[TO DO]
Which lines of the entries below run from the one holding "-- ==== Sys2Proof/Laws/Exec.lean" to the one holding "okOrNone (s.heap[k.toNat]?.map natData))", inclusive? Set down exactly those lines and no others.

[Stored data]

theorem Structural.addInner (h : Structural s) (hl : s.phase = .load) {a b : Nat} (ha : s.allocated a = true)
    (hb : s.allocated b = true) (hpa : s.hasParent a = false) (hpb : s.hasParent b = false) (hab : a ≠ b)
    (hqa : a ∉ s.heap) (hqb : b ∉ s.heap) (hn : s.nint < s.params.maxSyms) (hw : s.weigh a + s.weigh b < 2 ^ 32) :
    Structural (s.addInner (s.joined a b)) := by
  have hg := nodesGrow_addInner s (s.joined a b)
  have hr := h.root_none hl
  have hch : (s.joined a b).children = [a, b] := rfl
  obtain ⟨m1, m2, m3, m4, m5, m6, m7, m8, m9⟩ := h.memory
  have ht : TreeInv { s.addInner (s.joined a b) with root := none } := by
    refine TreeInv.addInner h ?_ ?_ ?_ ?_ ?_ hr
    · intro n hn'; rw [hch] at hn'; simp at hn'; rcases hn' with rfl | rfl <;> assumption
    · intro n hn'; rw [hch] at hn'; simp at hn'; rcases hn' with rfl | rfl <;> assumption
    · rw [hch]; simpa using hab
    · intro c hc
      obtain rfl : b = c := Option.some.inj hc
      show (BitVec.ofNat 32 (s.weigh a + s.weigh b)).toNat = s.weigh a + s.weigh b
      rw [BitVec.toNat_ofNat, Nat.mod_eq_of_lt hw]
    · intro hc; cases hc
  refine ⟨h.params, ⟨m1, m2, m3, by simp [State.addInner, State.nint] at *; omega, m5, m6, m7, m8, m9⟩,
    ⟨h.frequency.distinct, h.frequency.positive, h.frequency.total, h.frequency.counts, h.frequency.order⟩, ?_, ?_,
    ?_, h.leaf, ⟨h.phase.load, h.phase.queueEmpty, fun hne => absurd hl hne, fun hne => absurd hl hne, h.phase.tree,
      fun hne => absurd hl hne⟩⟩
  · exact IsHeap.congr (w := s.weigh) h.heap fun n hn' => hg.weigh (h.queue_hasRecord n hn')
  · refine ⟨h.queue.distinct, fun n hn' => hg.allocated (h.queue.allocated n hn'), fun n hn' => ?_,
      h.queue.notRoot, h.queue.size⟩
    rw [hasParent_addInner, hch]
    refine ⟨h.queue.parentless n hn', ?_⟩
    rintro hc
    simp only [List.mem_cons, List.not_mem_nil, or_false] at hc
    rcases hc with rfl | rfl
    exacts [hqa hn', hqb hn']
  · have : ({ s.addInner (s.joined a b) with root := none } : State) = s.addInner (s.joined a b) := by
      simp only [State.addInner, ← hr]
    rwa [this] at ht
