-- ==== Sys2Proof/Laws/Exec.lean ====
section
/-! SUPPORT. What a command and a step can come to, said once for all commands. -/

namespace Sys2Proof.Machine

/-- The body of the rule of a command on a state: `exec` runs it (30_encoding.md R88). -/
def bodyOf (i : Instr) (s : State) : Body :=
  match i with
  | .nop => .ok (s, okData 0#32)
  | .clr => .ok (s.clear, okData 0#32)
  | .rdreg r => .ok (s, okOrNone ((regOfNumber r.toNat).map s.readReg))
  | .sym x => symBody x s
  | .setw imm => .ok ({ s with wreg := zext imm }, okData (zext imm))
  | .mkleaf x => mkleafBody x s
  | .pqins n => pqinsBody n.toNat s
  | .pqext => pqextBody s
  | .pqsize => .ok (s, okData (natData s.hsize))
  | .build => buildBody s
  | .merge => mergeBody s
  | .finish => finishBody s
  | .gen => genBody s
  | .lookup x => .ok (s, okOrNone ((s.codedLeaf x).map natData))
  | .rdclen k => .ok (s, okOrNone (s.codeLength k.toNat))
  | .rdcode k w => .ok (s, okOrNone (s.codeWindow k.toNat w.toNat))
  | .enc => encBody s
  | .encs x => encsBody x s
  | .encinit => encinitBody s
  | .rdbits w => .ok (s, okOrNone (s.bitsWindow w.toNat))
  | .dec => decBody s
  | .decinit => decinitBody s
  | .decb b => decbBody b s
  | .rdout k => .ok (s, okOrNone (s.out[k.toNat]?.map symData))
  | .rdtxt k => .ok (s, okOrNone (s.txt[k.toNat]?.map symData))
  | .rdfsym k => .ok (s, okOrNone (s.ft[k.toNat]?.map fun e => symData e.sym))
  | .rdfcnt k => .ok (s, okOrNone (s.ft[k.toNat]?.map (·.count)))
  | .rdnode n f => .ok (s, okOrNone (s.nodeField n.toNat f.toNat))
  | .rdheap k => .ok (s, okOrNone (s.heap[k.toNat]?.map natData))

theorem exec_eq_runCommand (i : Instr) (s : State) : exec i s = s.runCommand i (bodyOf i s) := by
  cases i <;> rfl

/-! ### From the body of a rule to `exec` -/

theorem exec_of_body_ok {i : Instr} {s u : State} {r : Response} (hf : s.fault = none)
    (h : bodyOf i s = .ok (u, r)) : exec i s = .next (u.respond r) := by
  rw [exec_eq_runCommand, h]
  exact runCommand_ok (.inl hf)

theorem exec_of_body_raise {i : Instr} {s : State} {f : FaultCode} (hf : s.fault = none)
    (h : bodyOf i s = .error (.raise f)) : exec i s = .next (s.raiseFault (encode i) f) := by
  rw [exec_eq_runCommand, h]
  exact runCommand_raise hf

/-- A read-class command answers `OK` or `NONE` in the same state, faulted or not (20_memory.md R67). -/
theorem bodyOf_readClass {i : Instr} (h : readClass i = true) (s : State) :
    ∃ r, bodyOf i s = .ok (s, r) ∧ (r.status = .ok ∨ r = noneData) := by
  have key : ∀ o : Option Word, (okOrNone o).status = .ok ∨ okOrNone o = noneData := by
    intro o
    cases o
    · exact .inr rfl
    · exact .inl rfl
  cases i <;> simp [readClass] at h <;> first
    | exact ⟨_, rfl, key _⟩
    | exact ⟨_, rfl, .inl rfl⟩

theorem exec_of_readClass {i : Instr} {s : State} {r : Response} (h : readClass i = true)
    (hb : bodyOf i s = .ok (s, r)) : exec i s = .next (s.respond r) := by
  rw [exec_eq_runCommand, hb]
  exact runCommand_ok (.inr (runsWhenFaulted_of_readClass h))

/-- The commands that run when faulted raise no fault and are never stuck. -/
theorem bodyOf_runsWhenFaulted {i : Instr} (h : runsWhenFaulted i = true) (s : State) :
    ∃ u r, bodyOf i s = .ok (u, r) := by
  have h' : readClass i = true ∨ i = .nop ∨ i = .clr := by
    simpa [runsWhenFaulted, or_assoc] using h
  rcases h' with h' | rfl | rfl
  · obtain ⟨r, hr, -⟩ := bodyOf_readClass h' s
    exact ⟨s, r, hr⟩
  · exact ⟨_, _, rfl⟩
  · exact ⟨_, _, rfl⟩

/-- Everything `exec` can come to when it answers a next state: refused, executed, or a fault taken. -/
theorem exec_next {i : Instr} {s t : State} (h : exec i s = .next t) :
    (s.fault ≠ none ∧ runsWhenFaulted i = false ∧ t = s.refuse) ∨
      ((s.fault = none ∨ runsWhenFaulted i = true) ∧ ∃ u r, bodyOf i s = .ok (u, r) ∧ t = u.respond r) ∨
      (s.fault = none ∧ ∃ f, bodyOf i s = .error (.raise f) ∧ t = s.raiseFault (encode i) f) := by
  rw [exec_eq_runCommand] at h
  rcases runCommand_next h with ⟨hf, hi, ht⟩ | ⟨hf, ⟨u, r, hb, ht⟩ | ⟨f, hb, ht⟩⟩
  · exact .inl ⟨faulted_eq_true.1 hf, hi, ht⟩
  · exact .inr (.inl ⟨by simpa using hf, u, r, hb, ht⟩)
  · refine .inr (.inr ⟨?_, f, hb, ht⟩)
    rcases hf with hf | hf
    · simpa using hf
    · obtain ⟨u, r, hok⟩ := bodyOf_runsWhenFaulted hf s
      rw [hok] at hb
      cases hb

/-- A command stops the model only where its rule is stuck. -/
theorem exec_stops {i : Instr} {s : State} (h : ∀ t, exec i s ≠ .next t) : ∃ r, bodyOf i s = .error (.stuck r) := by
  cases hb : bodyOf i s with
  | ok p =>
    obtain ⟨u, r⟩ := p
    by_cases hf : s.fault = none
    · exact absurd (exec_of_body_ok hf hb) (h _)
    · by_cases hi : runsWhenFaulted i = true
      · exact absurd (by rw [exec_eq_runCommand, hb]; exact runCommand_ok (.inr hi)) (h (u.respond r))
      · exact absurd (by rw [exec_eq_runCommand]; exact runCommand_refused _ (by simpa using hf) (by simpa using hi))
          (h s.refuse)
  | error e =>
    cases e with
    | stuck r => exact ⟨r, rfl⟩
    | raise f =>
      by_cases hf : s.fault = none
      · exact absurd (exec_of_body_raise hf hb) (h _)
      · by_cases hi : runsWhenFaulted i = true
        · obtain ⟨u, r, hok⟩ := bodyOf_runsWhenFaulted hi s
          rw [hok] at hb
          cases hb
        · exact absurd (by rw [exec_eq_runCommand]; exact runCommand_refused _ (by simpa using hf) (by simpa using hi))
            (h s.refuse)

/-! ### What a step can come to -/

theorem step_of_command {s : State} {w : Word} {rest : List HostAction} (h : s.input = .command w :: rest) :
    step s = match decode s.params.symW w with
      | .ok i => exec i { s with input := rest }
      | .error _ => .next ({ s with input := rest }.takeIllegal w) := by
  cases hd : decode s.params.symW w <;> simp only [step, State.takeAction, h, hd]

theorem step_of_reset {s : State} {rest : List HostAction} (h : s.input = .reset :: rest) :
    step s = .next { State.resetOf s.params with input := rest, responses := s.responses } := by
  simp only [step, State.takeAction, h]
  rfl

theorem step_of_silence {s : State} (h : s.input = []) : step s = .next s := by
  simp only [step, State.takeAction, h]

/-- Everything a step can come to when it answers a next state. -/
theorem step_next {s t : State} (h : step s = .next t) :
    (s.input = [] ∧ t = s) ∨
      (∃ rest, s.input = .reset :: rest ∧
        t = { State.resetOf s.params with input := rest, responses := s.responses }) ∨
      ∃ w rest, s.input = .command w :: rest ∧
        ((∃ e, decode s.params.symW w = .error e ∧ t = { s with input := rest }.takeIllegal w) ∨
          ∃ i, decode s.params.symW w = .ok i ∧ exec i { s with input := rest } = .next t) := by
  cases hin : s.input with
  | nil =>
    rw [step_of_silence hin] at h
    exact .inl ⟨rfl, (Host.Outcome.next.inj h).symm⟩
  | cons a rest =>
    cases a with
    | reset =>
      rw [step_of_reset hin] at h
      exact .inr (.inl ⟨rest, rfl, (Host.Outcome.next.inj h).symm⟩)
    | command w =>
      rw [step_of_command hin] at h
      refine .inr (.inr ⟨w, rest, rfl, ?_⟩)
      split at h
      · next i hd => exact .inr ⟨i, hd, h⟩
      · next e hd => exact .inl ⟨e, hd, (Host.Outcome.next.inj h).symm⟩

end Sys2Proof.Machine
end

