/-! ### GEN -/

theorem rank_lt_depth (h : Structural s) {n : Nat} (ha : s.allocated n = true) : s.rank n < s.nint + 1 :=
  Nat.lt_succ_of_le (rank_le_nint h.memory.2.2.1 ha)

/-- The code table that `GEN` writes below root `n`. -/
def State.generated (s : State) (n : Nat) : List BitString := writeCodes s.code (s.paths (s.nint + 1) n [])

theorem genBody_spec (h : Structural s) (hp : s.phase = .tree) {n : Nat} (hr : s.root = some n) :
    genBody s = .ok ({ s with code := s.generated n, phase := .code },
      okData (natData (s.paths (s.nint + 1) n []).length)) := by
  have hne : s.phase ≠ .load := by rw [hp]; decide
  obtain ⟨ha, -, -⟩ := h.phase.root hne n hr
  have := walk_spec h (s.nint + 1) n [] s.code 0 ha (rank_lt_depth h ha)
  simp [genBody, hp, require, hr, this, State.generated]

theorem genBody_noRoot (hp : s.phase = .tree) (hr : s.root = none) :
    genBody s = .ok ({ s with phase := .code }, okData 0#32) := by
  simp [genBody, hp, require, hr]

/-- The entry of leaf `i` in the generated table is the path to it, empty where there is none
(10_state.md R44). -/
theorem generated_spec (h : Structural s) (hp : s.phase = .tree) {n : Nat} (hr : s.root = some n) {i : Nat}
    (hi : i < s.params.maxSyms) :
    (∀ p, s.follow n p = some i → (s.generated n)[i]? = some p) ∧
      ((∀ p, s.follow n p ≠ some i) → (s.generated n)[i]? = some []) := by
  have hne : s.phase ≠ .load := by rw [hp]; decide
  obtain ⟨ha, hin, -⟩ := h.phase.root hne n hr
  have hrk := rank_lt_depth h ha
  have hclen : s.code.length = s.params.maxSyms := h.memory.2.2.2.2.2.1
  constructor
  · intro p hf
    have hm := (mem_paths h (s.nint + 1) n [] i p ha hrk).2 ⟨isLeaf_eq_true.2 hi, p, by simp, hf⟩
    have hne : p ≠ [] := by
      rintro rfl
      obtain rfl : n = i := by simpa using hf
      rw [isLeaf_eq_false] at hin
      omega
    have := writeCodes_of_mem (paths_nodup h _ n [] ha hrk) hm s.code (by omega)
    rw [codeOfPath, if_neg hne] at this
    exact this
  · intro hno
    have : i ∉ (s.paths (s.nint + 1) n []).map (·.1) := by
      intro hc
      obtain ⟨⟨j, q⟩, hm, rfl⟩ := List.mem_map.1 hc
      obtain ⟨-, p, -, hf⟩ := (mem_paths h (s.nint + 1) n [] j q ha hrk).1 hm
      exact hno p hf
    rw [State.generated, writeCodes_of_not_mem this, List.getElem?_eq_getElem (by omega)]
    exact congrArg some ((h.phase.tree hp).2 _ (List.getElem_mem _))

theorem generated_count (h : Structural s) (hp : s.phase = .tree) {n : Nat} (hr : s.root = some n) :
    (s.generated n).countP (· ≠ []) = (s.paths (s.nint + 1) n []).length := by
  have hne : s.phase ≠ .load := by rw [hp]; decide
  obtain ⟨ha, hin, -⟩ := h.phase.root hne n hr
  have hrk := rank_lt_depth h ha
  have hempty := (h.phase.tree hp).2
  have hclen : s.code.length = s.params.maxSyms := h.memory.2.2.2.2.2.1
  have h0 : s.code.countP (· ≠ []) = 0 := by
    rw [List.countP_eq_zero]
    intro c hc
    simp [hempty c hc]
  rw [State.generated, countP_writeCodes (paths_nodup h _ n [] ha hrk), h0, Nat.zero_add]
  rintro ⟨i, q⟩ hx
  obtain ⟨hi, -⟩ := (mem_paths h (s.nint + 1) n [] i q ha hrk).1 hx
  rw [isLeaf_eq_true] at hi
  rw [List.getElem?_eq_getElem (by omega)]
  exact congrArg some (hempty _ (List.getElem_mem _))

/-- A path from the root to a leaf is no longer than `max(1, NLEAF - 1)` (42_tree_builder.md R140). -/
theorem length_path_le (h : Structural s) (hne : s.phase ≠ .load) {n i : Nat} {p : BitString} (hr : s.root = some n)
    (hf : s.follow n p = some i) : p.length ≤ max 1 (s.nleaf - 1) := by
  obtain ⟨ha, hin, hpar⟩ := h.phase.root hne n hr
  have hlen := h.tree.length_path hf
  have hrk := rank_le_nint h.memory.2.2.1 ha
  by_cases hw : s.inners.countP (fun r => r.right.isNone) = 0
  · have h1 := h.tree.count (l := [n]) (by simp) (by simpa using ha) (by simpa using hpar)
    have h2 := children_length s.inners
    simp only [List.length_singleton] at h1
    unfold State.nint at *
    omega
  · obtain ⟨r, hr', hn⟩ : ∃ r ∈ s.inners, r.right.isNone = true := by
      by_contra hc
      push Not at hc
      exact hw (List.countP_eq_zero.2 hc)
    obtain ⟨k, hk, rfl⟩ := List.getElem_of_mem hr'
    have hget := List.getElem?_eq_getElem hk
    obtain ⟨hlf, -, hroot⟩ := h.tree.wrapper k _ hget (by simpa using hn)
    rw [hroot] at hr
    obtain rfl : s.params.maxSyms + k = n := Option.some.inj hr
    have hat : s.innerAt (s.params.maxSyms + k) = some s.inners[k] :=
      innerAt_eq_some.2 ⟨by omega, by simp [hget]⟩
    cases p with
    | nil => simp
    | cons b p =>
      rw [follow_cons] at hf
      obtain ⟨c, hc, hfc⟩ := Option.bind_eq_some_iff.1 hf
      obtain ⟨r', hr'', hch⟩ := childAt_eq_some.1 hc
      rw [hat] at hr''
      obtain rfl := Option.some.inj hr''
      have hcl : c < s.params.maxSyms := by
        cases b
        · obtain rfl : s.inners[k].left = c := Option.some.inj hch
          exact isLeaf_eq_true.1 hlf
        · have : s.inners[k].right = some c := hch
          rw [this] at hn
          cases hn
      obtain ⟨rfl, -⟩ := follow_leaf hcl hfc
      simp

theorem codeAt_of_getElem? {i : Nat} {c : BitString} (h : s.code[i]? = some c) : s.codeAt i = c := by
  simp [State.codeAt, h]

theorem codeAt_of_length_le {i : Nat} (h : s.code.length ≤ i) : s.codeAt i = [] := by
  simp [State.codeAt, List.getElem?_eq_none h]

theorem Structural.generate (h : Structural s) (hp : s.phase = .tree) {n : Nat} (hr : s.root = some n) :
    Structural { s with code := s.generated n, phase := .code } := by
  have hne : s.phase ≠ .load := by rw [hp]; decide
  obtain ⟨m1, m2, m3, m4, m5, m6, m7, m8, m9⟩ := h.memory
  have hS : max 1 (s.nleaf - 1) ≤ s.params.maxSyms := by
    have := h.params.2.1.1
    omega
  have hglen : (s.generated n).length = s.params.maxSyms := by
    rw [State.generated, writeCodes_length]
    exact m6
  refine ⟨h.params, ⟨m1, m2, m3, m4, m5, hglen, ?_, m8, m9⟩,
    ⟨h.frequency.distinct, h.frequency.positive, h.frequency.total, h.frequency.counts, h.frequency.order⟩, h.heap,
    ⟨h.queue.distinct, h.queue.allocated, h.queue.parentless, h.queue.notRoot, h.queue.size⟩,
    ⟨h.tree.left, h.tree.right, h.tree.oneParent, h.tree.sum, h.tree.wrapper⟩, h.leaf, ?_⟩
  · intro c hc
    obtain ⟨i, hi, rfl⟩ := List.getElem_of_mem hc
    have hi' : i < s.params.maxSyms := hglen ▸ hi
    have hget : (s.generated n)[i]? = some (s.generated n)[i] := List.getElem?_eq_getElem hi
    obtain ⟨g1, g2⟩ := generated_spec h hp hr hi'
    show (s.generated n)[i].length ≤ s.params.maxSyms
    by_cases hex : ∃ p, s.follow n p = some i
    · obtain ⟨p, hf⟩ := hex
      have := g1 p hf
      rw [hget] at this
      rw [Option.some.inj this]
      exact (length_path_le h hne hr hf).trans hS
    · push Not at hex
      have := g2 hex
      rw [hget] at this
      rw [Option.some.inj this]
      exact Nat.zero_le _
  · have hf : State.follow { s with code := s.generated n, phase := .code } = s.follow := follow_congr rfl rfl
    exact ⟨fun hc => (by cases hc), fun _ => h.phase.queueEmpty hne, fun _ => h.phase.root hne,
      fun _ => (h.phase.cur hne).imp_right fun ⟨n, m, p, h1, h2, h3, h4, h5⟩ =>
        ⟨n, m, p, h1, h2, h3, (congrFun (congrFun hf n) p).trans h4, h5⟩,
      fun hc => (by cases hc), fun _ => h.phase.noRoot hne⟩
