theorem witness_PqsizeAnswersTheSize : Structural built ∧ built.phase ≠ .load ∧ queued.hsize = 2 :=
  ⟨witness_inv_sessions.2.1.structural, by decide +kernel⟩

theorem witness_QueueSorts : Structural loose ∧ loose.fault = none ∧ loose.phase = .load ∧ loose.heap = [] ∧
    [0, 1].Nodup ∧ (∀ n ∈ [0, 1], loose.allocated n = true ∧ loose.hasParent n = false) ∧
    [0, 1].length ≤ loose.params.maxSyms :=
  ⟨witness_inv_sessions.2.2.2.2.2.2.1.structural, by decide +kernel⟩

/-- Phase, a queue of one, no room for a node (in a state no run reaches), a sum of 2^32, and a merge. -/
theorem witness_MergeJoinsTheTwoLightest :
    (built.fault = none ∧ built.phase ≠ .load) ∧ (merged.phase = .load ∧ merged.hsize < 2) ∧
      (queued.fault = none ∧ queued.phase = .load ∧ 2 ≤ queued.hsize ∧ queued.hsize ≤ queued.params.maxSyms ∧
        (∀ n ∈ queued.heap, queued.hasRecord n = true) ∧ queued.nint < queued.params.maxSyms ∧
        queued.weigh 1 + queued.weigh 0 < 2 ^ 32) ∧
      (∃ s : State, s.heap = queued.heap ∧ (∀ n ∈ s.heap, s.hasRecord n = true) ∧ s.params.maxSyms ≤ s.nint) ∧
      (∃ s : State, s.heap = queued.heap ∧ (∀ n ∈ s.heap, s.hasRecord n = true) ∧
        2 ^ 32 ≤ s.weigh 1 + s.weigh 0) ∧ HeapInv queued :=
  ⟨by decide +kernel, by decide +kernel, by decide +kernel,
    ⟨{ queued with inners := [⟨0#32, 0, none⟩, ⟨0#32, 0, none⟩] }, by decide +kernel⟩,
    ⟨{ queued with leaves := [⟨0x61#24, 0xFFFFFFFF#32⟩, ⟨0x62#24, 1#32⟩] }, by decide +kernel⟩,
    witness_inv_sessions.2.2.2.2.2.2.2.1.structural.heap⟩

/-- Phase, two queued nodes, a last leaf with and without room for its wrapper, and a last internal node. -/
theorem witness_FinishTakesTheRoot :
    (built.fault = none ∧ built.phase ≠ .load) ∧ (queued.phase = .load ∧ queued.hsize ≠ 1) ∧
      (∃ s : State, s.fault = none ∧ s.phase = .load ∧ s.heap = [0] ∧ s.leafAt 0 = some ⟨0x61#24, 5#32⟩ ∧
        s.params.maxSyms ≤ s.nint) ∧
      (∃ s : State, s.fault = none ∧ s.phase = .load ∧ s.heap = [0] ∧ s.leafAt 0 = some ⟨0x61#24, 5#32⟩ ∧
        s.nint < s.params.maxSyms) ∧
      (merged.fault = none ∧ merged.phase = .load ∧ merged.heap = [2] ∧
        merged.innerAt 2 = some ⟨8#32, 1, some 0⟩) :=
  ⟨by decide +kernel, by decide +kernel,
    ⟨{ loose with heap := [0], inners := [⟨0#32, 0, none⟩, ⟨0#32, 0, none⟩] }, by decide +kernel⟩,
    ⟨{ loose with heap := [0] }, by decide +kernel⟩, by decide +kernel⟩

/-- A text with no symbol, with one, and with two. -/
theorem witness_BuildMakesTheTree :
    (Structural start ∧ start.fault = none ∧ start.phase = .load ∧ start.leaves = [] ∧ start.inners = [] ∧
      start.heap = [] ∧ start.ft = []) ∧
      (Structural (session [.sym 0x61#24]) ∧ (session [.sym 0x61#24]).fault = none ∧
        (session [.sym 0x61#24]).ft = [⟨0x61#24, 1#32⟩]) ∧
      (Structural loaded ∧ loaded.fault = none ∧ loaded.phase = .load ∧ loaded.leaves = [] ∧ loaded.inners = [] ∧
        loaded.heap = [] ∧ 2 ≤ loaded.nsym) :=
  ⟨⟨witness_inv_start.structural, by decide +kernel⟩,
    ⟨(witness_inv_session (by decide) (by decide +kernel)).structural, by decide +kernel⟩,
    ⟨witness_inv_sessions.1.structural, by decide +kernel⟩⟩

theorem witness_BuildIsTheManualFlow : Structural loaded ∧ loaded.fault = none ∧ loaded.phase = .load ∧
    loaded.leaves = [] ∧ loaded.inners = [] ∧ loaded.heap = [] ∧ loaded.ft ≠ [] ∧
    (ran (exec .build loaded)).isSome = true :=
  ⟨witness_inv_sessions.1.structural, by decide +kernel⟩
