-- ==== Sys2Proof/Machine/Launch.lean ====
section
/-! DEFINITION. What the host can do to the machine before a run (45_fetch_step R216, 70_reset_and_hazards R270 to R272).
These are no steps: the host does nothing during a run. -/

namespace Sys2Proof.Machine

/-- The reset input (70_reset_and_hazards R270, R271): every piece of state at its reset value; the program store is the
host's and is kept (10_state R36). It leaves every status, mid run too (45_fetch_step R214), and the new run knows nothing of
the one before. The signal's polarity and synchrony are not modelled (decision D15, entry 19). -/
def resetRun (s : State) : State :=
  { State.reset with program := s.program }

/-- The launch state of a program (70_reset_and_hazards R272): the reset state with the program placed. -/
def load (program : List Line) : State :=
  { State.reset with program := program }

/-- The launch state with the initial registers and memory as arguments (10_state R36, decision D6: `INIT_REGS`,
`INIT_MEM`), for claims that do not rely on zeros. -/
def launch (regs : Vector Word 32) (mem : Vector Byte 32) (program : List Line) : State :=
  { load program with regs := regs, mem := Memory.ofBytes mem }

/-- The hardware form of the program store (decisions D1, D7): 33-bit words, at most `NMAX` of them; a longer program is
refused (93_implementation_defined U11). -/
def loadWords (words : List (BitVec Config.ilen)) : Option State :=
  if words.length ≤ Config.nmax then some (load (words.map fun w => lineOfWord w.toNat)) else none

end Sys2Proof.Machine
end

[EXPECTED ANSWER]
-- ==== Sys2Proof/Laws/Exec.lean ====
section
/-! SUPPORT. What a command and a step can come to, said once for all commands. -/

namespace Sys2Proof.Machine

/-- The body of the rule of a command on a state: `exec` runs it (30_encoding.md R88). -/
def bodyOf (i : Instr) (s : State) : Body :=
  match i with
  | .nop => .ok (s, okData 0#32)
  | .clr => .ok (s.clear, okData 0#32)
  | .rdreg r => .ok (s, okOrNone ((regOfNumber r.toNat).map s.readReg))
  | .sym x => symBody x s
  | .setw imm => .ok ({ s with wreg := zext imm }, okData (zext imm))
  | .mkleaf x => mkleafBody x s
  | .pqins n => pqinsBody n.toNat s
  | .pqext => pqextBody s
  | .pqsize => .ok (s, okData (natData s.hsize))
  | .build => buildBody s
  | .merge => mergeBody s
  | .finish => finishBody s
  | .gen => genBody s
  | .lookup x => .ok (s, okOrNone ((s.codedLeaf x).map natData))
  | .rdclen k => .ok (s, okOrNone (s.codeLength k.toNat))
  | .rdcode k w => .ok (s, okOrNone (s.codeWindow k.toNat w.toNat))
  | .enc => encBody s
  | .encs x => encsBody x s
  | .encinit => encinitBody s
  | .rdbits w => .ok (s, okOrNone (s.bitsWindow w.toNat))
  | .dec => decBody s
  | .decinit => decinitBody s
  | .decb b => decbBody b s
  | .rdout k => .ok (s, okOrNone (s.out[k.toNat]?.map symData))
  | .rdtxt k => .ok (s, okOrNone (s.txt[k.toNat]?.map symData))
  | .rdfsym k => .ok (s, okOrNone (s.ft[k.toNat]?.map fun e => symData e.sym))
  | .rdfcnt k => .ok (s, okOrNone (s.ft[k.toNat]?.map (·.count)))
  | .rdnode n f => .ok (s, okOrNone (s.nodeField n.toNat f.toNat))
  | .rdheap k => .ok (s, okOrNone (s.heap[k.toNat]?.map natData))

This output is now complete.